◆ **Stored data entries**
----------

theorem test_decode_vectorMemory_1 :
    decode (sWord 0xba 0x03 30 0 0 0 0 0 0x0) = .ok (.fclose 2)
    ∧ decode (sWord 0xbb 0x00 5 6 0 0 0 0 0x0) = .ok (.vgamRd 5 6)
    ∧ decode (sWord 0xbb 0x01 5 6 0 0 0 0 0x0) = .ok (.vgamWr 5 6)
    ∧ decode (sWord 0xc0 0x1c 8 9 10 0 5 0 0x0) = .ok (.vred .add ⟨.int64, true⟩ 5 8 9 10)
    ∧ decode (sWord 0xc0 0x1c 8 9 10 0 5 0 0x1) = .ok (.vred .min ⟨.int64, true⟩ 5 8 9 10)
    ∧ decode (sWord 0xc0 0x1c 8 9 10 0 5 0 0x2) = .ok (.vred .max ⟨.int64, true⟩ 5 8 9 10)
    ∧ decode (sWord 0xc0 0x1c 8 9 10 0 5 0 0x3) = .ok (.vred .and ⟨.int64, true⟩ 5 8 9 10)
    ∧ decode (sWord 0xc0 0x1c 8 9 10 0 5 0 0x4) = .ok (.vred .or ⟨.int64, true⟩ 5 8 9 10)
    ∧ decode (sWord 0xc0 0x1c 8 9 10 0 5 0 0x5) = .ok (.vred .xor ⟨.int64, true⟩ 5 8 9 10)
    ∧ decode (sWord 0xc1 0x22 8 9 10 0 5 0 0xa) = .ok (.vscan .max true ⟨.fp32, false⟩ ⟨5, true⟩ 8 9 10)
    ∧ decode (sWord 0xc2 0x20 8 9 10 0 5 0 0x0) = .ok (.vperm ⟨5, true⟩ 8 9 10)
    ∧ decode (sWord 0xc3 0x00 8 9 10 0 0 0 0x0) = .ok (.vslideUp ⟨0, false⟩ 8 9 10)
    ∧ decode (sWord 0xc3 0x00 8 9 10 0 0 0 0x1) = .ok (.vslideDn ⟨0, false⟩ 8 9 10)
    ∧ decode (sWord 0xc4 0x00 4 1 0 0 2 0 0x0) = .ok (.vcompress 2 4 1)
    ∧ decode (sWord 0xc5 0x00 7 2 0 0 0 0 0x0) = .ok (.kpopc 7 2)
    ∧ decode (sWord 0xc5 0x01 7 2 0 0 0 0 0x0) = .ok (.kfirst 7 2) := by
  refine ⟨?_, ?_, ?_, ?_, ?_, ?_, ?_, ?_, ?_, ?_, ?_, ?_, ?_, ?_, ?_, ?_⟩ <;> rfl

theorem test_decode_matrix_0 :
    decode (sWord 0xd0 0x05 2 10 1 21 0 0 0x17) = .ok (.plpack ⟨.t8, false⟩ 0 true 7 2 10 1 21)
    ∧ decode (sWord 0xd1 0x22 2 10 0 21 5 0 0x7) = .ok (.plunpk ⟨5, true⟩ 7 2 10 21)
    ∧ decode (sWord 0xd2 0x00 1 16 17 27 0 0 0x137) = .ok (.mma 7 3 true 1 16 17 27)
    ∧ decode (sWord 0xd3 0x00 3 0 0 0 0 0 0x0) = .ok (.mzero 3)
    ∧ decode (sWord 0xd4 0x00 3 12 24 0 0 0 0x4) = .ok (.mld 3 12 24 4)
    ∧ decode (sWord 0xd5 0x00 3 12 24 0 0 0 0x4) = .ok (.mst 3 12 24 4) := by
  refine ⟨?_, ?_, ?_, ?_, ?_, ?_⟩ <;> rfl

/-! Words as the spec prints them in its worked encodings. -/

theorem test_spec_words_0 :
    decode 0x5052802054210C00 = .ok (.pairWord ⟨.addImm, 10, 10, 64⟩ ⟨.vaddF32, 2, 2, 0xC00⟩)
    ∧ decode 0x42398A0036708010 = .ok (.pairWord ⟨.sub, 7, 6, 0x1400⟩ ⟨.st64, 7, 1, 16⟩)
    ∧ decode 0x8180480012345678 = .ok (.liLong 9 0x12345678)
    ∧ decode 0x0040000000000000 = .ok (.add 0 0 0)
    ∧ decode 0x1006304000000008 = .ok (.ldI64 6 1 8)
    ∧ decode 0x1640000000000003 = .ok (.settypeImm 0 3)
    ∧ decode 0x1600290000000000 = .ok (.setvlReg 5 4)
    ∧ decode 0x140101000007FFF9 = .ok (.bne 4 0 0x7FFF9)
    ∧ decode 0x1801000000000000 = .ok (.eret)
    ∧ decode 0x0182A00000070168 = .ok (.lpc 20 0x70168)
    ∧ decode 0x16C1050000000308 = .ok (.csrw 0x308 20)
    ∧ decode 0x1181054000000100 = .ok (.prefi 21 0x100)
    ∧ decode 0x008021000007FFFF = .ok (.addImm 4 4 0x7FFFF) := by
  refine ⟨?_, ?_, ?_, ?_, ?_, ?_, ?_, ?_, ?_, ?_, ?_, ?_, ?_⟩ <;> rfl

theorem test_spec_words_1 :
    decode 0x2142104602000000 = .ok (.vfma ⟨.fp32, false⟩ ⟨1, false⟩ .dyn 2 1 (.vec 3))
    ∧ decode 0x2082084C00040000 = .ok (.vmulFp ⟨.fp32, false⟩ ⟨0, false⟩ .dyn 1 1 (.scalar 6))
    ∧ decode 0x2262114C06000002 = .ok (.vcmpFp .lt ⟨.fp32, false⟩ ⟨3, true⟩ 2 5 (.vec 6))
    ∧ decode 0x2499425400000000 = .ok (.vaddSat ⟨.int8, true⟩ ⟨0, false⟩ 8 9 (.vec 10))
    ∧ decode 0x29C0204000000425 = .ok (.vcvt ⟨0, false⟩ .dyn 1 ⟨.t8, false⟩ ⟨.fp32, false⟩ 4 1)
    ∧ decode 0x2A05088000000000 = .ok (.vsegmax ⟨.t8, false⟩ 0 1 2)
    ∧ decode 0x1DC0024000000000 = .ok (.cbkld 9 0)
    ∧ decode 0x2E40E24000000000 = .ok (.sopen 0 9 0)
    ∧ decode 0x2E42370000000000 = .ok (.stend 6 0)
    ∧ decode 0x2E43E00000000000 = .ok (.sclose 0)
    ∧ decode 0x2C020A8000000000 = .ok (.vld ⟨.fp32, false⟩ ⟨0, false⟩ 1 10 0)
    ∧ decode 0x2C4212C000000000 = .ok (.vst ⟨.fp32, false⟩ 0 false 2 11 0)
    ∧ decode 0x2D022B0C00010000 = .ok (.vldx ⟨.fp32, false⟩ ⟨0, false⟩ 5 12 6 2 0) := by
  refine ⟨?_, ?_, ?_, ?_, ?_, ?_, ?_, ?_, ?_, ?_, ?_, ?_, ?_⟩ <;> rfl

theorem test_spec_words_2 :
    decode 0x3002288000000000 = .ok (.vred .add ⟨.fp32, false⟩ 0 5 2 0)
    ∧ decode 0x305B188000000008 = .ok (.vscan .add true ⟨.int32, true⟩ ⟨0, false⟩ 3 2 0)
    ∧ decode 0x3100204004000000 = .ok (.vcompress 2 4 1)
    ∧ decode 0x2C820A9800000000 = .ok (.vlds ⟨.fp32, false⟩ ⟨0, false⟩ 1 10 12 0)
    ∧ decode 0x2E81E00000000000 = .ok (.fadv 0)
    ∧ decode 0x2E80E3C000000000 = .ok (.fopen 0 15 0)
    ∧ decode 0x1602293800000000 = .ok (.setvlStream 5 4 0)
    ∧ decode 0x3405128200000017 = .ok (.plpack ⟨.t8, false⟩ 0 true 7 2 10 1 0)
    ∧ decode 0x34800A96C0000077 = .ok (.mma 7 7 false 1 10 11 12)
    ∧ decode 0x34C0080000000000 = .ok (.mzero 1)
    ∧ decode 0x35400B5C00000000 = .ok (.mst 1 13 14 0)
    ∧ decode 0x1885000000000082 = .ok (.fence .pk false 2 1)
    ∧ decode 0x188D000000000082 = .ok (.fence .pk true 2 1) := by
  refine ⟨?_, ?_, ?_, ?_, ?_, ?_, ?_, ?_, ?_, ?_, ?_, ?_, ?_⟩ <;> rfl

theorem test_spec_words_3 :
    decode 0x18864800000000C0 = .ok (.fencePd false 9 0x40 1)
    ∧ decode 0x10C52AC000000000 = .ok (.stRel .pk 5 11 0)
    ∧ decode 0x108532C000000000 = .ok (.ldAcq .pk 6 11 0)
    ∧ decode 0x18C02A4C70000000 = .ok (.waitaddr 5 9 6 7 0)
    ∧ decode 0x18C2298070000000 = .ok (.cewait 5 6 7)
    ∧ decode 0x18C3029600000000 = .ok (.lnempty 10 11 0)
    ∧ decode 0x16C0280000000208 = .ok (.csrr 5 0x208)
    ∧ decode 0x1C002C0000000000 = .ok (.welt 5 16 0)
    ∧ decode 0x19002A4000000000 = .ok (.launch 5 9 0)
    ∧ decode 0x1940298000000000 = .ok (.join 5 6)
    ∧ decode 0x1941280000000000 = .ok (.leave 5)
    ∧ decode 0x1942000000000000 = .ok (.yield)
    ∧ decode 0x1943000000000000 = .ok (.exit 0) := by
  refine ⟨?_, ?_, ?_, ?_, ?_, ?_, ?_, ?_, ?_, ?_, ?_, ?_, ?_⟩ <;> rfl

theorem test_spec_words_4 :
    decode 0x19802A4C00000000 = .ok (.byinit 5 9 6 0)
    ∧ decode 0x19812A4000000001 = .ok (.byarrive 5 9 1)
    ∧ decode 0x19822A4C70000000 = .ok (.bywait 5 9 6 7 0)
    ∧ decode 0x01405DAAA0000000 = .ok (.sel 11 22 21 10)
    ∧ decode 0x2D82228400004003 = .ok (.vgath ⟨.fp32, false⟩ ⟨0, false⟩ 4 10 2 4 3)
    ∧ decode 0x2DCB2B0C00003000 = .ok (.vscat ⟨.int32, false⟩ 0 5 12 6 3 0)
    ∧ decode 0x2E023AC600002000 = .ok (.vscadd ⟨.fp32, false⟩ 0 7 11 3 2 0)
    ∧ decode 0x1C40298000000000 = .ok (.bcnopen 5 6)
    ∧ decode 0x1C802A4E00010000 = .ok (.beacon 5 9 7 2 0)
    ∧ decode 0x1CC0280000000002 = .ok (.bcnclose 5 2)
    ∧ decode 0x3820024E00000008 = .ok (.rred .add .f32 9 7 8)
    ∧ decode 0x38402A9600000003 = .ok (.rwset 5 3 10 11)
    ∧ decode 0x3880029600000000 = .ok (.fmap 10 11) := by
  refine ⟨?_, ?_, ?_, ?_, ?_, ?_, ?_, ?_, ?_, ?_, ?_, ?_, ?_⟩ <;> rfl
/-! ## Witnesses: states and operands that meet the hypotheses of each statement, clause by clause -/

theorem base_handled : TrapsHandled base := ⟨by decide +kernel, by decide +kernel⟩
theorem job_handled : TrapsHandled job := ⟨by decide +kernel, by decide +kernel⟩

/-- DecodeSpecWords. -/
theorem witness_DecodeSpecWords :
    (∃ r, decode 0x3FFFFFFFFFFFFFFF = .error r) ∧ TrapsHandled base ∧ (0xC000000000000000 : Word).extractLsb' 62 2 = 3
    ∧ ((0x78 : BitVec 8).toNat ≤ 0x7F) ∧ (0xF0 ≤ (0xF0 : BitVec 8).toNat) :=
  ⟨⟨_, rfl⟩, base_handled, by decide, by decide, by decide⟩

/-- DecodeOfEncode, EncodeOfDecode. -/
theorem witness_DecodeOfEncode : Instr.wf (.beacon 31 30 29 15 0x7FFF) = true ∧ encode (.beacon 31 30 29 15 0x7FFF) = some 0x1C80FFBA0007FFFF :=
  ⟨rfl, rfl⟩
theorem witness_EncodeOfDecode : decode 0x1C80FFBA01FFFFFF = .ok (.beacon 31 30 29 15 0x7FFF) := rfl

/-- StepRunsDecoded: an instruction that may issue, one that waits for its operand, a word that is none, and a word that cannot be fetched. -/
theorem witness_StepRunsDecoded :
    let s := base
    let w := { base with me := { base.me with vals := [⟨1, 5⟩] } }
    let f := { base with me := { base.me with pc := 0x0010000000000000 } }
    (s.agenda = [] ∧ s.powered = true ∧ s.turn = .issue ∧ s.mayIssue = true ∧ s.fetchAt s.me.pc = .ok 0x0040000000000000)
    ∧ s.me.issuable (.add 0 0 0) = true ∧ w.me.issuable (.beq 1 0 0) = false
    ∧ (∃ r, decode 0 = .error r) ∧ (putWord s 0x200000 0).fetchAt s.me.pc = .ok 0
    ∧ f.mayIssue = true ∧ f.fetchAt f.me.pc = .error ⟨4, 0⟩ ∧ TrapsHandled f := by
  refine ⟨⟨?_, ?_, ?_, ?_, ?_⟩, ?_, ?_, ⟨_, rfl⟩, ?_, ?_, ?_, ⟨?_, ?_⟩⟩ <;> (first | decide +kernel | rfl)

/-- StepOtherwise. -/
theorem witness_StepOtherwise :
    let off := { base with powered := false }
    ({ base with agenda := [.yield] }).agenda = .yield :: [] ∧ ({ off with agenda := [.coldReset] }).powered = false
    ∧ (off.agenda = [] ∧ off.powered = false) ∧ (State.reset.turn = .issue ∧ State.reset.mayIssue = false)
    ∧ ({ base with turn := .engine }).turn = .engine ∧ ({ base with turn := .rotate }).agenda = [] := by
  refine ⟨?_, ?_, ⟨?_, ?_⟩, ⟨?_, ?_⟩, ?_, ?_⟩ <;> decide +kernel

/-- Three threads of a core that could issue (01 R27): the one in focus, one of the strictest level, one passed over n times. -/
def slots (n : Nat) : State :=
  { base with
    turn := .rotate
    me := { base.me with level := 1 }
    others := [{ base.me with tid := 5, level := 2, passed := n }, { base.me with tid := 6, level := 0 }] }

/-- StepOtherwise, the slot: the strictest level takes it, until another context has been passed over 63 times. -/
theorem test_issue_slot :
    (slots 62).rotate.me.tid = 6 ∧ (slots 62).rotate.others.map (fun t => (t.tid, t.passed)) = [(5, 63), (base.me.tid, 1)]
    ∧ (slots 63).rotate.me.tid = 5 ∧ (slots 62).leavesSlot (slots 62).me = true ∧ (slots 63).couldIssue (slots 63).me = true := by
  refine ⟨?_, ?_, ?_, ?_, ?_⟩ <;> decide +kernel

/-- StepKeepsMemory. -/
theorem witness_StepKeepsMemory : base.mem.wf = true ∧ ∃ t, step base = .next t := by
  refine ⟨by decide +kernel, after (step base), ?_⟩
  have h : answersNext (step base) = true := by decide +kernel
  revert h
  cases step base <;> simp [answersNext, after]
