-- ==== Sys2Proof/Syntax.lean ====
section
/-!
DEFINITION. The commands of the block, one constructor per row of the opcode table, with their operands.

A command names the place it acts on (zone, engine, port, core, thread, ring ...) by the spec's numbers (R4). Choices
that the spec leaves to the hardware and that are not values (which free cells, which candidate entry) are operands.
-/

namespace Sys2Proof

abbrev Zone := Fin 4
abbrev Engine := Fin 16
abbrev Lane := Fin 256
abbrev Port := Fin 256
abbrev Class := Fin 8
abbrev Tid := Fin 8
abbrev Stack := Fin 4
abbrev Host2 := Fin 2
/-- A place: 0 the hub, 1 + z zone z (R427). -/
abbrev Place := Fin 5
/-- Device-wide core identifier: 32 z + core, or 128 to 131 (R4); WellFormed says which numbers name a core. -/
abbrev Cid := Fin 132

/-- The masters of register pages (R36, R53): their precedence is the order here. -/
inductive Master where
  | hostA
  | hostB
  | firmware (c : Fin 4)
  | kernel (c : Cid)
  deriving DecidableEq, Repr

/-- One write of a cycle: its master, its width in bytes, its data, and the byte of the register at which it begins (R46, R50). -/
structure Write where
  m : Master
  nbytes : Nat
  v : W64
  off : Nat := 0
  deriving DecidableEq, Repr

/-- The four kinds of host rings (R405). -/
inductive RingKind where
  | punt | inject | tdma | event
  deriving DecidableEq, Repr

/-- One request to the Urn allocation port (R274). -/
structure AllocReq where
  requester : Nat
  owner : Nat
  cells : List Nat
  len : Nat
  marked : Bool
  deriving DecidableEq, Repr

/-- What a table-DMA channel read for one descriptor: its words, the buffer records, and whether the host read failed. -/
structure DmaReq where
  desc : List W32
  data : List W32
  readErr : Bool
  deriving DecidableEq, Repr

/-- An HBM burst that a read found in error (R329): its address / 32, and the syndrome of an error that was corrected. -/
structure BurstErr where
  burst : Nat
  synd : Option (BitVec 8)
  deriving DecidableEq, Repr

/-- What a fault is: hard or transient, and the HBM burst in error, if it is a burst's. -/
structure FaultFound where
  hard : Bool
  burst : Option BurstErr
  deriving DecidableEq, Repr

/-- The accesses of one read: its length in bytes and the masters that read in the cycle (R47, R53). -/
structure ReadAcc where
  nbytes : Nat
  masters : List Master
  deriving DecidableEq, Repr

/-- The header of a flit: its sequence number, and the number up to which the sender has received (R16). -/
structure FlitHead where
  seq : Nat
  ack : Nat
  deriving DecidableEq, Repr

/-- The 40 bits of each data lane of a flit as the sender holds them and as they arrived (R16). -/
structure FlitBits where
  sent : List (BitVec 40)
  got : List (BitVec 40)
  deriving DecidableEq, Repr

/-- A received codeword: the symbol errors on each lane of its port, and the alignment markers in error that came with it (R69, R84). -/
structure Codeword where
  errs : List Nat
  amErr : Nat
  deriving DecidableEq, Repr

/-- The end of power-up training: which stacks trained, and which pseudo-channels of them failed (R339). -/
structure Training where
  ok : List Bool
  failed : List (Fin 128)
  deriving DecidableEq, Repr

/-- Where an operation of table DMA addresses an entry: by position, or by key in an LPM table (R255). -/
inductive EntAt where
  | pos (n : Nat)
  | key (k : List Byte)
  deriving DecidableEq, Repr

/-- One record of the twin link (R493). -/
structure SyncRec where
  tbl : Nat
  key : List Byte
  data : W64
  del : Bool
  time : Nat
  deriving DecidableEq, Repr
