-- ==== Sys2Proof/Machine/HostOps.lean ====
section
/-!
DEFINITION. Host rings: entries and completions with their phase, moderation, MSI-X vectors and power management (R405,
R406, R412 to R414, R420).
-/

namespace Sys2Proof.Machine
open Sys2Proof

def kindNo : RingKind → Nat
  | .punt => 0
  | .inject => 1
  | .tdma => 2
  | .event => 3

def modHif (d : Dev) (f : Hif → Hif) : Dev := { d with hif := f d.hif }
def ringDflt : Nat → Ring := fun _ => {}
/-- Key of ring `r` of a kind of host `h`. -/
def ringKey (h kind r : Nat) : Nat := 512 * h + 64 * kind + (if kind == 3 then 8 else 0) + r
def ring (d : Dev) (h kind r : Nat) : Ring := tget ringDflt d.hif.rings (ringKey h kind r)
def modRing (d : Dev) (h kind r : Nat) (f : Ring → Ring) : Dev :=
  modHif d (fun x => { x with rings := tmod ringDflt x.rings (ringKey h kind r) f })
/-- The registers of a ring's block. -/
def ringCtl (h kind r : Nat) : Nat := Rg.ringBlock h kind r + 0x10
def ringThr (h kind r : Nat) : Nat := Rg.ringBlock h kind r + 0x14
def ringIdx (h kind r : Nat) : Nat := Rg.ringBlock h kind r + 0x18
def ringMod (h kind r : Nat) : Nat := Rg.ringBlock h kind r + 0x1C
def ringEnabled (d : Dev) (h kind r : Nat) : Bool := rb d (ringCtl h kind r) Fl.PRING_CTL_ENABLE
def ringSize (d : Dev) (h kind r : Nat) : Nat := 2 ^ rf d (ringCtl h kind r) Fl.PRING_CTL_LOG2_SIZE
def ringConsumed (d : Dev) (h kind r : Nat) : Nat := rf d (ringIdx h kind r) Fl.PRING_IDX_CONSUMED
def ringDoorbell (d : Dev) (h kind r : Nat) : Nat := rf d (ringIdx h kind r) Fl.PRING_IDX_DOORBELL
def hifPage (h : Nat) : Nat := Rg.pageOf (Rg.baseHIF h)
/-- The ring's page is held (R419). -/
def ringHeld (d : Dev) (h kind r : Nat) : Bool :=
  let p := page d (Rg.pageOf (Rg.ringBlock h kind r))
  p.held || p.hold || p.group
def inD3 (d : Dev) (h : Nat) : Bool := rb d (Rg.HIF_STATUS h) Fl.HIF_STATUS_D3HOT
/-- A ring takes its next descriptor. -/
def ringTakes (d : Dev) (h kind r : Nat) : Bool :=
  ringEnabled d h kind r && !ringHeld d h kind r && !inD3 d h && (page d (hifPage h)).ready &&
    ringConsumed d h kind r != ringDoorbell d h kind r
/-- One descriptor is taken; answers its index. -/
def takeDesc (d : Dev) (h kind r : Nat) : Nat × Dev :=
  let c := ringConsumed d h kind r
  (c, wf d (ringIdx h kind r) Fl.PRING_IDX_CONSUMED (c + 1))

/-- The link leaves L1 or L1.2 before the function sends (R414). -/
def toL0 (d : Dev) (h : Nat) : Dev :=
  if rf d (Rg.HIF_STATUS h) Fl.HIF_STATUS_LINK_PM == 0 then d
  else raise (wf d (Rg.HIF_STATUS h) Fl.HIF_STATUS_LINK_PM 0) (hifPage h) 0

/-- Send vector `v`, or set its pending bit when it is masked. -/
def sendVector (d : Dev) (h v : Nat) : Dev :=
  if (tget zeroN d.hif.open_ h).testBit v then bump (emit (toL0 d h) (.msix h v)) (Rg.MSIX_SENT h) 1
  else modHif d (fun x => { x with pend := tmod zeroN x.pend h (fun b => setBit b v) })

/-- A request for vector `v` (R413, R414): held with PM_PME in D3hot. -/
def requestVector (d : Dev) (h v : Nat) : Dev :=
  if inD3 d h then
    let d := modHif d (fun x => { x with held := tmod zeroN x.held h (fun b => setBit b v) })
    let d := wf d (Rg.HIF_STATUS h) Fl.HIF_STATUS_HELD_IRQ 1
    let d := modHif d (fun x => { x with pmeStatus := tset (fun _ => false) x.pmeStatus h true })
    if tget (fun _ => false) d.hif.pmeEn h then bump (emit d (.pme h)) (Rg.PME_SENT h) 1 else d
  else sendVector d h v

/-- The ring triggers: its vector is requested, its count restarts and its timer stops. -/
def trigger (d : Dev) (h kind r : Nat) : Dev :=
  let d := if rb d (ringCtl h kind r) Fl.PRING_CTL_VEC_EN then requestVector d h (rf d (ringCtl h kind r) Fl.PRING_CTL_VECTOR) else d
  modRing (wf d (ringMod h kind r) Fl.PRING_MOD_UNANNOUNCED 0) h kind r (fun x => { x with timer := none })

/-- A completion or event entry was made: it is unannounced until an interrupt covers it. -/
def unannounced (d : Dev) (h kind r : Nat) : Dev :=
  let n := rf d (ringMod h kind r) Fl.PRING_MOD_UNANNOUNCED + 1
  let d := wf d (ringMod h kind r) Fl.PRING_MOD_UNANNOUNCED n
  let d := modRing d h kind r (fun x => { x with timer := x.timer.or (some d.tb) })
  let c := rf d (ringThr h kind r) Fl.PRING_THR_COUNT
  if c != 0 && c ≤ n then trigger d h kind r else d

/-- Write one entry of a completion or event ring: `words` without the phase, which its last word takes in bit 31. -/
def makeEntry (d : Dev) (h kind r : Nat) (words : List W32) : Dev :=
  let x := ring d h kind r
  let size := ringSize d h kind r
  let base := if kind == 3 then rd64 d (Rg.ringBlock h kind r) (Rg.ringBlock h kind r + 4) else rd64 d (Rg.ringBlock h kind r + 8) (Rg.ringBlock h kind r + 12)
  let addr := base + 4 * words.length * (x.done % size)
  let ph := if x.done / size % 2 == 0 then 2 ^ 31 else 0
  let words := lmod words (words.length - 1) (fun w => BitVec.ofNat 32 (w.toNat % 2 ^ 31 + ph))
  let d := modRing d h kind r (fun x => { x with done := x.done + 1 })
  let d := if inD3 d h then modRing d h kind r (fun x => { x with held := x.held ++ [(addr, words)] })
    else emit (toL0 d h) (.hostWrite h addr words)
  unannounced d h kind r

/-- An event entry for ring `e` (R406, R412): dropped and counted when the ring is full or held; a ring out of service takes
none. Answers whether it was written. -/
def postEvent (d : Dev) (h e ty : Nat) (words : List Nat) : Dev × Bool :=
  if !ringEnabled d h 3 e then (d, false)
  else
    let n := ringConsumed d h 3 e
    if (n + 65536 - ringDoorbell d h 3 e) % 65536 == ringSize d h 3 e || ringHeld d h 3 e then
      (raise (bump d (Rg.EVT_DROP h e) 1) (hifPage h) 3, false)
    else
      let ws := (List.range 8).map (fun i => BitVec.ofNat 32 (words.getD i 0 + (if i == 7 then ty * 2 ^ 24 else 0)))
      (makeEntry (wf d (ringIdx h 3 e) Fl.PRING_IDX_CONSUMED (n + 1)) h 3 e ws, true)

/-- HIF_ERR bit `b` is set: event HOST_ERR. -/
def hifErr (d : Dev) (h b : Nat) : Dev := raise (wr d (Rg.HIF_ERR h) (rd d (Rg.HIF_ERR h) ||| BitVec.ofNat 32 (2 ^ b))) (hifPage h) 2

/-- A completion of 16 bytes: index and status, and two further words. -/
def complete4 (d : Dev) (h kind r idx status w1 : Nat) : Dev :=
  let d := if status == 5 then hifErr d h 3 else d
  makeEntry d h kind r [BitVec.ofNat 32 (idx % 65536 + status * 65536), BitVec.ofNat 32 w1, 0, 0]

/-- Words as bytes of host memory, and back: words are little-endian. -/
def wordsBytes (l : List W32) : List Byte := l.flatMap (fun w => leBytes 4 w.toNat)
def bytesWords : List Byte → List W32
  | a :: b :: c :: e :: r => BitVec.ofNat 32 (leNat [a, b, c, e]) :: bytesWords r
  | [] => []
  | l => [BitVec.ofNat 32 (leNat l)]

end Sys2Proof.Machine
end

----------

Reproduce exactly every line that sits between the start of the entries and the line bearing "(.vred .min ⟨.int64, true⟩ 5 8 9 10)", counting both of those lines.

theorem test_decode_vectorMemory_1 :
    decode (sWord 0xba 0x03 30 0 0 0 0 0 0x0) = .ok (.fclose 2)
    ∧ decode (sWord 0xbb 0x00 5 6 0 0 0 0 0x0) = .ok (.vgamRd 5 6)
    ∧ decode (sWord 0xbb 0x01 5 6 0 0 0 0 0x0) = .ok (.vgamWr 5 6)
    ∧ decode (sWord 0xc0 0x1c 8 9 10 0 5 0 0x0) = .ok (.vred .add ⟨.int64, true⟩ 5 8 9 10)
    ∧ decode (sWord 0xc0 0x1c 8 9 10 0 5 0 0x1) = .ok (.vred .min ⟨.int64, true⟩ 5 8 9 10)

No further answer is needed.